An application gets ERR runtime: may need to increase max user processes.

Error Message:

Application crash message during cf restart (or cf push):

2018-03-06T10:51:22.76-0500 [CELL/1] OUT Container became unhealthy 
[31m2018-03-06T10:51:22.76-0500 [CELL/SSHD/1] ERR runtime: failed to create new OS thread (have 8 already; errno=11) [0m 
[31m2018-03-06T10:51:22.76-0500 [CELL/SSHD/1] ERR runtime: may need to increase max user processes (ulimit -u) [0m 
[31m2018-03-06T10:51:22.76-0500 [CELL/SSHD/1] ERR fatal error: newosproc [0m 
2018-03-06T10:51:22.76-0500 [CELL/SSHD/1] OUT Exit status 0
 

 

Environment


Cause

Tanzu Application Service (versions 1.12 through 2.0.7) had a process limit of 1024 on application containers. This limit was meant to protect Diego cell from malicious applications. Most applications using Buildpacks should not reach the "1024" limit, however certain applications running many threads or process may reach this limit.
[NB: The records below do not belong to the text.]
@[simp] theorem State.debugEntry_regs (s : State) (ret : Word) (causes causes2 : Byte) : (s.debugEntry ret causes causes2).regs = s.regs := by
  simp only [State.debugEntry, apply_ite, ite_self, State.writeBytes_regs]
@[simp] theorem State.debugEntry_psr (s : State) (ret : Word) (causes causes2 : Byte) : (s.debugEntry ret causes causes2).psr = s.psr := by
  simp only [State.debugEntry, apply_ite, ite_self, State.writeBytes_psr]
@[simp] theorem State.debugEntry_sp (s : State) (ret : Word) (causes causes2 : Byte) : (s.debugEntry ret causes causes2).sp = s.sp := by
  simp only [State.debugEntry, apply_ite, ite_self, State.writeBytes_sp]
@[simp] theorem State.debugEntry_alr (s : State) (ret : Word) (causes causes2 : Byte) : (s.debugEntry ret causes causes2).alr = s.alr := by
  simp only [State.debugEntry, apply_ite, ite_self, State.writeBytes_alr]
@[simp] theorem State.debugEntry_ahr (s : State) (ret : Word) (causes causes2 : Byte) : (s.debugEntry ret causes causes2).ahr = s.ahr := by
  simp only [State.debugEntry, apply_ite, ite_self, State.writeBytes_ahr]
@[simp] theorem State.debugEntry_delay (s : State) (ret : Word) (causes causes2 : Byte) : (s.debugEntry ret causes causes2).delay = s.delay := by
  simp only [State.debugEntry, apply_ite, ite_self, State.writeBytes_delay]
@[simp] theorem State.debugEntry_nmiArmed (s : State) (ret : Word) (causes causes2 : Byte) : (s.debugEntry ret causes causes2).nmiArmed = s.nmiArmed := by
  simp only [State.debugEntry, apply_ite, ite_self, State.writeBytes_nmiArmed]
@[simp] theorem State.debugEntry_nmiPending (s : State) (ret : Word) (causes causes2 : Byte) : (s.debugEntry ret causes causes2).nmiPending = s.nmiPending := by
  simp only [State.debugEntry, apply_ite, ite_self, State.writeBytes_nmiPending]
@[simp] theorem State.debugEntry_run (s : State) (ret : Word) (causes causes2 : Byte) : (s.debugEntry ret causes causes2).run = s.run := by
  simp only [State.debugEntry, apply_ite, ite_self, State.writeBytes_run]
@[simp] theorem State.debugEntry_busReleased (s : State) (ret : Word) (causes causes2 : Byte) : (s.debugEntry ret causes causes2).busReleased = s.busReleased := by
  simp only [State.debugEntry, apply_ite, ite_self, State.writeBytes_busReleased]
@[simp] theorem State.debugEntry_zdiv (s : State) (ret : Word) (causes causes2 : Byte) : (s.debugEntry ret causes causes2).zdiv = s.zdiv := by
  simp only [State.debugEntry, apply_ite, ite_self, State.writeBytes_zdiv]
@[simp] theorem State.debugEntry_dbrk (s : State) (ret : Word) (causes causes2 : Byte) : (s.debugEntry ret causes causes2).dbrk = s.dbrk := by
  simp only [State.debugEntry, apply_ite, ite_self, State.writeBytes_dbrk]
@[simp] theorem State.debugEntry_retdShadow (s : State) (ret : Word) (causes causes2 : Byte) : (s.debugEntry ret causes causes2).retdShadow = s.retdShadow := by
  simp only [State.debugEntry, apply_ite, ite_self, State.writeBytes_retdShadow]
@[simp] theorem State.debugEntry_cfg (s : State) (ret : Word) (causes causes2 : Byte) : (s.debugEntry ret causes causes2).cfg = s.cfg := by
  simp only [State.debugEntry, apply_ite, ite_self, State.writeBytes_cfg]
@[simp] theorem State.debugEntry_inputs (s : State) (ret : Word) (causes causes2 : Byte) : (s.debugEntry ret causes causes2).inputs = s.inputs := by
  simp only [State.debugEntry, apply_ite, ite_self, State.writeBytes_inputs]
@[simp] theorem State.debugEntry_freeCount (s : State) (ret : Word) (causes causes2 : Byte) : (s.debugEntry ret causes causes2).freeCount = s.freeCount := by
  simp only [State.debugEntry, apply_ite, ite_self, State.writeBytes_freeCount]
@[simp] theorem State.debugEntry_storesNow (s : State) (ret : Word) (causes causes2 : Byte) : (s.debugEntry ret causes causes2).storesNow = s.storesNow := by
  simp only [State.debugEntry, apply_ite, ite_self, State.writeBytes_storesNow]
@[simp] theorem State.debugEntry_storesPrev (s : State) (ret : Word) (causes causes2 : Byte) : (s.debugEntry ret causes causes2).storesPrev = s.storesPrev := by
  simp only [State.debugEntry, apply_ite, ite_self, State.writeBytes_storesPrev]
@[simp] theorem State.debugEntry_storesPrev2 (s : State) (ret : Word) (causes causes2 : Byte) : (s.debugEntry ret causes causes2).storesPrev2 = s.storesPrev2 := by
  simp only [State.debugEntry, apply_ite, ite_self, State.writeBytes_storesPrev2]
@[simp] theorem State.debugEntry_reg (s : State) (ret : Word) (causes causes2 : Byte) (r : Reg) : (s.debugEntry ret causes causes2).reg r = s.reg r :=
  State.reg_congr (State.debugEntry_regs s ret causes causes2) r
@[simp] theorem State.debugEntry_ext (s : State) (ret : Word) (causes causes2 : Byte) : (s.debugEntry ret causes causes2).ext = .none := rfl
However, this problem has been fixed in Tanzu Application Service version 2.0.8 and higher; the limit has been set back to 0 (unlimited). 

 

Resolution

The following steps can be used to manually adjust pid_limit in the TAS (cf) manifest; it should be used with care, and is not recommended for Production environments.

1. On Operations Manager, run the following command to dump cf manifest:

ubuntu@bosh-stemcell:~$ bosh2 -e lab12 -d cf-#################### manifest > cf.yml

2. Edit the manifest and insert the field pid_limit:0 (this goes under - name: cloud_controller_ng > properties: > cc: > diego:

ubuntu@bosh-stemcell:~$ vim cf.yml
  - name: cloud_controller_ng
      properties:
        cc:
          diego:
+           pid_limit: 0

3. Run a manual deploy of the edited manifest:

ubuntu@bosh-stemcell:~$ bosh2 -e lab12 deploy -d cf-#################### cf.yml
Using environment '10.193.77.11' as user 'director' (bosh.*.read, openid, bosh.*.admin, bosh.read, bosh.admin)

Using deployment 'cf-####################'

  instance_groups:
  - name: cloud_controller
    jobs:
    - name: cloud_controller_ng
      properties:
        cc:
          diego:
+           pid_limit: "<redacted>"

Continue? [yN]:

The command will run and update cloud controller VM's with this setting.

WARNING: Changes made by BOSH deploy will be overwritten by Operations Manager update or upgrade.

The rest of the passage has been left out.